Walton periodically reminds readers that the Squamish, Musqueam, and Tsleil-Waututh peoples have never disappeared from their unceded lands in the Vancouver area—and briefly draws attention to an intriguing alignment of interests between mudflat dwellers and Tsleil-Waututh Chief Dan George—but sidelines the intrinsic relationship between settler colonialism and squatting. Historians have shown how the production of urban space for settler Vancouver depended on Indigenous dispossession and that the frequently perplexing issues of squatter and foreshore rights have always been entangled in the mechanisms of “municipal colonialism” in the city (Stanger-Ross 2008; Barman 2007). When one mudflat dwellers maintains that “…part of what’s so wonderful there is that it isn’t properly speaking anywhere at all, it’s like living right out of the world together” (29), he conjures the purity of living outside the imposition of authority over him or the land, vanishing Indigenous sovereignty and territorial authority—the constitutive subtext of dispossession that made the act of resistance by squatters possible in the first place.
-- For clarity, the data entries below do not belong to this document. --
/-- The checks of a received frame (R114), the duplicate station (R119), a STANDING and the peer table
(R124, R126), and the ageing of a peer (R125; what it does to the age is assumption log 25). -/
def Obligations.FramesAreCheckedAndPeersKept : Prop :=
  ∀ (s : State) (f : RxFrame) (x : BitVec 5) (surplus : BitVec 24) (day : BitVec 16) (flags : Byte),
    (∃ t, exec (.frameIgnored f) s = .next t ∧
      (s.busReceives = false → t = { s with outs := t.outs }) ∧
      (s.busReceives = true → f.ignorable = true →
        f.extended = true ∨ f.remote = true ∨ s.station ≠ some (f.ident.toNat % 32) →
        t = { s with
          bus := { s.bus with ignored := min (s.bus.ignored + 1) 65535 }, outs := t.outs })) ∧
    (∃ t, exec (.duplicateStation f) s = .next t ∧
      (f.extended = false → f.remote = false → 1 ≤ f.ident.toNat % 32 → f.ident.toNat % 32 ≤ 30 →
        s.station = some (f.ident.toNat % 32) →
        (s.busReceives = true →
          RaisedWithin s.port t.port [.duplicateStation] ∧ t.alarm .duplicateStation = true) ∧
        t = { s with
          bus :=
            if s.busSends then { s.bus with state := .silenced, tx := [], standingTimer := none }
            else s.bus
          port := t.port, outs := t.outs } ∧
        (s.busReceives = false → t.port = s.port))) ∧
    (Heard s x → ∃ t, exec (.standing x surplus day flags) s = .next t ∧
      t = { s with bus := t.bus, port := t.port, outs := t.outs } ∧
      t.bus = { s.bus with tx := t.bus.tx, peers := t.bus.peers } ∧ QueueKept s t ∧
      ⟨x.toNat, surplus.toNat, day.toNat,
        ⟨flags.getLsbD 0, flags.getLsbD 1, flags.getLsbD 2, flags.getLsbD 3⟩, 0, .live⟩
          ∈ t.bus.peers ∧
      (∀ p ∈ s.bus.peers, p.station ≠ x.toNat → p ∈ t.bus.peers) ∧
      (∀ p ∈ t.bus.peers, p.station ≠ x.toNat → p ∈ s.bus.peers) ∧
      t.alarm .daySkew = (s.alarm .daySkew || decide (day.toNat ≠ s.rates.day)) ∧
      RaisedWithin s.port t.port [.daySkew, .txOverflow] ∧
      ∀ u ∈ s.share.unresolved, u.station = x.toNat → s.busSends = true →
        Queued t (.ask (BitVec.ofNat 8 x.toNat) (BitVec.ofNat 16 u.wantNo)
          (BitVec.ofNat 16 u.pledgeNo)) ∨
        t.alarm .txOverflow = true) ∧
    (∃ t, exec (.peerAgeing x) s = .next t ∧
      t = { s with
        bus := { s.bus with
          peers := s.bus.peers.map fun p =>
            if p.station = x.toNat then
              { p with liveness := .silent, age := max p.age (3 * s.intervalMs) }
            else p }
        outs := t.outs })

/-- The transmit queue (R120, R121): a frame handed over joins it behind every frame of a kind code not above
its own, is not added when it stands there already, and is discarded with TX_OVERFLOW from a full queue.
The controller's report on the frame it was sending (R116, R120): sent, the frame leaves and the first
own frame sent makes JOINING ACTIVE; not sent, it goes back to its place, but a STANDING for which a
newer one waits is dropped. The front of the order is loaded again. -/
def Obligations.LoadedFrameLeavesOrReturns : Prop :=
  ∀ (s : State) (f : BusFrame),
    let newer := ∃ e ∈ s.bus.tx, e.loaded = false ∧ e.frame.code = 48
    let frontLoaded (t : State) : Prop :=
      (∀ e ∈ t.bus.tx.head?, e.loaded = s.bus.controllerOn) ∧
      ∀ e ∈ t.bus.tx.drop 1, e.loaded = false
    (f.code ≠ 48 →
      let u := s.enqueue f
      (s.busSends = false ∨ Queued s f → u = s) ∧
      (s.busSends = true → ¬ Queued s f →
        (s.bus.tx.length < 16 → TransmitQueueLaw s →
          u = { s with bus := { s.bus with
            tx := (s.bus.tx.filter fun e => e.frame.code ≤ f.code) ++
              ⟨f, false⟩ :: s.bus.tx.filter fun e => f.code < e.frame.code } }) ∧
        (16 ≤ s.bus.tx.length → u = { s with port := u.port } ∧
          RaisedWithin s.port u.port [.txOverflow] ∧ u.alarm .txOverflow = true)) ∧
      HandedOver s (s.handOver f) f ∧ (s.handOver f).port = u.port ∧
      (s.handOver f).bus.tx.map (·.frame) = u.bus.tx.map (·.frame)) ∧
    (∃ t, exec .frameSent s = .next t ∧
      ((∀ e ∈ s.bus.tx, e.loaded = false) → t = { s with outs := t.outs }) ∧
      ((∃ e ∈ s.bus.tx, e.loaded = true) →
        (s.bus.state ≠ .joining →
          t = { s with bus := { s.bus with tx := t.bus.tx }, outs := t.outs } ∧
          t.bus.tx.map (·.frame) = (s.bus.tx.filter fun e => !e.loaded).map (·.frame) ∧
          frontLoaded t) ∧
        (s.bus.state = .joining →
          let m := { s with bus := { s.bus with
            state := .active, tx := s.bus.tx.filter fun e => !e.loaded } }
          t = { s with bus := t.bus, share := t.share, port := t.port, outs := t.outs } ∧
          WantsEvaluated m t ∧ RaisedWithin s.port t.port neighbourAlarms ∧
          (¬ WantConditions m →
            t.bus.tx.map (·.frame) = (s.bus.tx.filter fun e => !e.loaded).map (·.frame) ∧
            frontLoaded t)))) ∧
    (∃ t, exec .frameNotSent s = .next t ∧
      ((∀ e ∈ s.bus.tx, e.loaded = false) → t = { s with outs := t.outs }) ∧
      ((∃ e ∈ s.bus.tx, e.loaded = true) →
        t = { s with bus := { s.bus with tx := t.bus.tx }, outs := t.outs } ∧
        (¬ newer → t.bus.tx.map (·.frame) = s.bus.tx.map (·.frame)) ∧
        (newer → t.bus.tx.map (·.frame) =
          (s.bus.tx.filter fun e => !(e.loaded && e.frame.code == 48)).map (·.frame)) ∧
        frontLoaded t))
Despite this missed opportunity, Mudflat Dreaming has much to offer historians working in a variety of fields. For scholars working on questions of place and memory, this book should provoke thinking on how to recover and contextualize a past often “hidden in plain sight.” For environmental historians, this book moves beyond urban/rural, metropole/periphery binaries and into the littoral space where water and earth, concrete and mud meet. In a contemporary context of housing crisis and gentrification, this book is a timely reminder that other Vancouvers have been and will always be possible.

 References

Barman, Jean. 2007. “Erasing Indigenous Indigeneity in Vancouver.” BC Studies155: 3-30.

Stanger-Ross, Jordan. 2008. “Municipal Colonialism in Vancouver: City Planning and Conflict over Indian Reserves, 1928-1950s.” The Canadian Historical Review89 (4): 541-580.

Publication Information

Mudflat Dreaming: Waterfront Battles and the Squatters Who Fought them in 1970s Vancouver
Jean Walton
Vancouver: New Star Books, 2018. 204 pp. $24.00 paper.